## What the task asks
In the entries below, find the line with "def run : Nat" and the line with "def State.row (s"; give again those lines and every line between them, exactly.

## Listed entries
-- ==== Sys2Proof/Safety.lean ====
section
/-! DEFINITION. What the claims speak of: runs of several ticks, the outcome of a step as its row of the step
table words it, the bounds on a decode attempt (44_frame_decode.md R190, R191), the invariant of the block, and
the registers a tick can still read. -/

namespace Sys2Proof

/-- The latest BIT_HEAD after `zeros` and `ones` classifications, in ticks after DEC_INIT (44_frame_decode.md
R190: `1555 + 1957 z + 955 o` with the defaults). -/
def Params.headBound (p : Params) (zeros ones : Nat) : Nat :=
  p.firstHeadBound + p.zeroIterationBound * zeros + p.oneIterationBound * ones

/-- The ticks from the first tick of BR_RET_MARK to BIT_HEAD, at most: three windows and the tick each of the
three steps starts with. -/
def Params.burstTail (p : Params) : Nat := p.tBurstMarkRetain + p.tBurstSpaceWait + p.tBurstSpaceRetain + 3

/-- Counted from DEC_INIT, the latest first tick of each decode step after `zeros` and `ones` classifications
(the derivation of 44_frame_decode.md R191). The last classification before Z_RET_SPACE and Z_WAIT_MARK was a
0. -/
def Params.armBound (p : Params) (zeros ones : Nat) : Instr → Nat
  | .fbWaitMark  => 1
  | .brRetMark   => p.headBound zeros ones - p.burstTail
  | .brWaitSpace => p.headBound zeros ones - (p.tBurstSpaceWait + p.tBurstSpaceRetain + 2)
  | .brRetSpace  => p.headBound zeros ones - (p.tBurstSpaceRetain + 1)
  | .bitHead     => p.headBound zeros ones
  | .bitWaitMark => p.headBound zeros ones + 1
  | .zRetSpace   => p.headBound (zeros - 1) ones + p.tBitMarkWait + 2
  | .zWaitMark   => p.headBound (zeros - 1) ones + p.tBitMarkWait + p.tZeroSpaceRetain + 3
  | .check       => p.headBound zeros ones + 1
  | .idle | .lbWaitMark | .lbRetMark | .lbWaitSpace | .lbRetSpace | .decInit | .done => 0

/-- The latest BIT_HEAD there can be: the first one, or one iteration after a BIT_HEAD at which the deadline had
not passed. 44_frame_decode.md R191 gives the second alone; the maximum is the model's own correction
(DEDUCED, notes/assumptions/13.md). -/
def Params.lastHead (p : Params) : Nat := max p.firstHeadBound (p.tFrame - 1 + p.zeroIterationBound)

/-- The same latest first ticks as `armBound`, from the frame deadline instead of the number of bits. -/
def Params.deadlineBound (p : Params) : Instr → Nat
  | .fbWaitMark  => 1
  | .brRetMark   => p.lastHead - p.burstTail
  | .brWaitSpace => p.lastHead - (p.tBurstSpaceWait + p.tBurstSpaceRetain + 2)
  | .brRetSpace  => p.lastHead - (p.tBurstSpaceRetain + 1)
  | .bitHead     => p.lastHead
  | .bitWaitMark => p.tFrame
  | .zRetSpace   => p.tFrame + p.tBitMarkWait + 1
  | .zWaitMark   => p.tFrame + p.tBitMarkWait + p.tZeroSpaceRetain + 2
  | .check       => p.lastHead + 1
  | .idle | .lbWaitMark | .lbRetMark | .lbWaitSpace | .lbRetSpace | .decInit | .done => 0

end Sys2Proof

namespace Sys2Proof.Machine

/-- `n` ticks. -/
def run : Nat → State → Host.Outcome State Fault Refusal
  | 0, s => .next s
  | n + 1, s =>
    match step s with
    | .next t => run n t
    | .fault r => .fault r
    | .refused r => .refused r

/-- `rst` is 0 at each of the next `n` ticks. -/
def State.noReset (s : State) (n : Nat) : Prop := ∀ k, k < n → (s.pinsAt k).rst = false

/-- The row of the step table of the step whose code is in `step`. -/
def State.row (s : State) : StepRow := stepTable s.config.params (decode s.stepReg)

/-- What "succeed" writes in a step that lasts several ticks: `goto` its successor (42_wait_and_retain.md R139);
BIT_WAIT_MARK first classifies the bit as 1 (44_frame_decode.md R182). -/
def succeedState (i : Instr) (u : State) : State :=
  match i with
  | .bitWaitMark =>
    { u with
      raw := u.raw ||| (1#32 <<< (u.idx.toNat % 32))
      idx := u.idx - 1
      dbgBitTick := true
      stepReg := encode .brRetMark
      armed := false }
  | i =>
    match (stepTable u.config.params i).onSuccess with
    | j :: _ => { u with stepReg := encode j, armed := false }
    | [] => u

/-- What "fail" writes: `goto IDLE` or the failure entry (42_wait_and_retain.md R139, 60_exceptions.md R250);
BIT_WAIT_MARK classifies the bit as 0 (44_frame_decode.md R182). -/
def failState (i : Instr) (u : State) : State :=
  match i with
  | .bitWaitMark =>
    { u with
      idx := u.idx - 1
      dbgBitTick := true
      stepReg := encode .zRetSpace
      armed := false }
  | i =>
    match (stepTable u.config.params i).onFailure with
    | .goto j => { u with stepReg := encode j, armed := false }
    | .raise f =>
      { u with
        result := f.result
        rejectValid := true
        stepReg := encode .done
        armed := false }
    | .cannotFail => u

/-- How many bits of a word are 1. -/
def onesIn (w : Word) : Nat := (List.range 32).countP fun j => w.getLsbD j

/-- How many bits were classified when `idx` has this value: `idx = 31 − k mod 64` (44_frame_decode.md R185). -/
def bitsClassified (idx : BitVec 6) : Nat := (31#6 - idx).toNat

/-- How long the current step has been timed by `WT`: 0 at its first tick. -/
def State.waited (s : State) : Nat := if s.armed then (elapsed s.now s.wt).toNat else 0

/-- How many of the classified bits are 1 and 0. -/
def State.ones (s : State) : Nat := onesIn s.raw
def State.zeros (s : State) : Nat := bitsClassified s.idx - onesIn s.raw

/-- A decode attempt is under way and `FT` has been started: the step is one of 6 to 14. -/
def State.decoding (s : State) : Prop := 6 ≤ s.stepReg.toNat ∧ s.stepReg.toNat ≤ 14

/-- The invariant of the block: what holds at reset and after every tick (10_state.md R25 to R32,
41_deadline_timer.md R125, 42_wait_and_retain.md R140, 44_frame_decode.md R185 to R191 with
notes/assumptions/13.md, 45_integrity_and_frame_loop.md R216). -/
structure Inv (s : State) : Prop where
  /-- only a WAIT, RETAIN or PAUSE step is armed, its window is in `WT`, and the window has not been passed
  (R23, R25, R125) -/
  armed_window : s.armed = true →
    s.row.kind ≠ .ctrl ∧ s.wt.dur = BitVec.ofNat 32 s.row.window ∧ 1 ≤ s.waited ∧ s.waited ≤ s.row.window
  /-- `idx` is 0 to 31, or 63 (R28) -/
  idx_range : s.idx.toNat ≤ 31 ∨ s.idx = 63
  /-- no bit is classified before the first burst is consumed (R176) -/
  first_burst : s.stepReg = 6 → s.idx = 31
  /-- BIT_WAIT_MARK is entered only with a bit to classify (R182) -/
  bit_left : s.stepReg = 11 → s.idx.toNat ≤ 31
  /-- Z_RET_SPACE and Z_WAIT_MARK follow a classification as 0 (R182) -/
  zero_counted : s.stepReg = 12 ∨ s.stepReg = 13 → 1 ≤ s.zeros
  /-- CHECK is entered only with all 32 bits assembled (R212) -/
  all_bits : s.stepReg = 14 → s.idx = 63
  /-- the bits not yet classified are 0 (R185) -/
  raw_unclassified : s.idx.toNat ≤ 31 → ∀ j, j ≤ s.idx.toNat → s.raw.getLsbD j = false
  /-- during a decode attempt `FT` holds the frame deadline (R26) and has run no longer than the windows (R125,
  R191) and the deadline allow; the second bound is not R191's but the model's own correction of it (DEDUCED,
  notes/assumptions/13.md) -/
  frame_timer : s.decoding →
    s.ft.dur = BitVec.ofNat 32 s.config.params.tFrame ∧
    1 ≤ (elapsed s.now s.ft).toNat ∧
    (elapsed s.now s.ft).toNat ≤ s.config.params.armBound s.zeros s.ones (decode s.stepReg) + s.waited ∧
    (elapsed s.now s.ft).toNat ≤ s.config.params.deadlineBound (decode s.stepReg) + s.waited
  /-- in DONE an attempt has finished (R216) -/
  done_result : s.stepReg = 15 → s.result ≠ .none
  /-- `frame_valid` is 1 only right after CHECK passed, with the bytes of the accepted word on the ports (R214) -/
  frame_valid : s.frameValid = true →
    s.stepReg = 15 ∧ s.armed = false ∧ s.result = .accepted ∧ frameOk s.raw = true ∧
    s.address = addressField s.raw ∧ s.data = dataField s.raw
  /-- `reject_valid` is 1 only right after a failure entry (R250) -/
  reject_valid : s.rejectValid = true →
    s.stepReg = 15 ∧ s.armed = false ∧
    (s.result = .rejTimeout ∨ s.result = .rejIntegrity ∨ s.result = .rejDeadline)
  /-- `dbg_bit_tick` is 1 only right after a classification (R193) -/
  bit_tick : s.dbgBitTick = true → (s.stepReg = 7 ∨ s.stepReg = 12) ∧ s.armed = false
  /-- `dbg_poll_tick` is 1 only right after an arm tick of a WAIT step: `WT` was started one tick ago, and the WAIT is
  armed, or it failed into IDLE, into Z_RET_SPACE with its bit classified, or into DONE with its failure reported
  (R32, R140) -/
  poll_tick : s.dbgPollTick = true →
    elapsed s.now s.wt = 1 ∧
    ((s.armed = true ∧ ∃ l, s.row.kind = .wait l) ∨
      (s.armed = false ∧
        (s.stepReg = 0 ∨ (s.stepReg = 12 ∧ s.dbgBitTick = true) ∨ (s.stepReg = 15 ∧ s.rejectValid = true))))

/-- Two states agree on everything a later tick can read before it is written again, and on the outputs: `WT`
is read only while armed (10_state.md R25); `FT`, `raw` and `idx` only from DEC_INIT's successor to CHECK
(R26 to R28, 45_integrity_and_frame_loop.md R219). -/
structure SameLive (s t : State) : Prop where
  config : s.config = t.config
  waveform : s.waveform = t.waveform
  ticks : s.ticks = t.ticks
  stepReg : s.stepReg = t.stepReg
  armed : s.armed = t.armed
  now : s.now = t.now
  wt : s.armed = true → s.wt = t.wt
  attempt : s.decoding → s.ft = t.ft ∧ s.raw = t.raw ∧ s.idx = t.idx
  address : s.address = t.address
  data : s.data = t.data
  result : s.result = t.result
  pulses : s.frameValid = t.frameValid ∧ s.rejectValid = t.rejectValid ∧
    s.dbgPollTick = t.dbgPollTick ∧ s.dbgBitTick = t.dbgBitTick

/-- The same state at another absolute time: `now` and the starts of both timers moved by `d`. -/
def shiftTime (d : Word) (s : State) : State :=
  { s with
    now := s.now + d
    wt := ⟨s.wt.start + d, s.wt.dur⟩
    ft := ⟨s.ft.start + d, s.ft.dur⟩ }

end Sys2Proof.Machine
end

## Response to the exercise
def run : Nat → State → Host.Outcome State Fault Refusal
  | 0, s => .next s
  | n + 1, s =>
    match step s with
    | .next t => run n t
    | .fault r => .fault r
    | .refused r => .refused r

/-- `rst` is 0 at each of the next `n` ticks. -/
def State.noReset (s : State) (n : Nat) : Prop := ∀ k, k < n → (s.pinsAt k).rst = false

/-- The row of the step table of the step whose code is in `step`. -/
def State.row (s : State) : StepRow := stepTable s.config.params (decode s.stepReg)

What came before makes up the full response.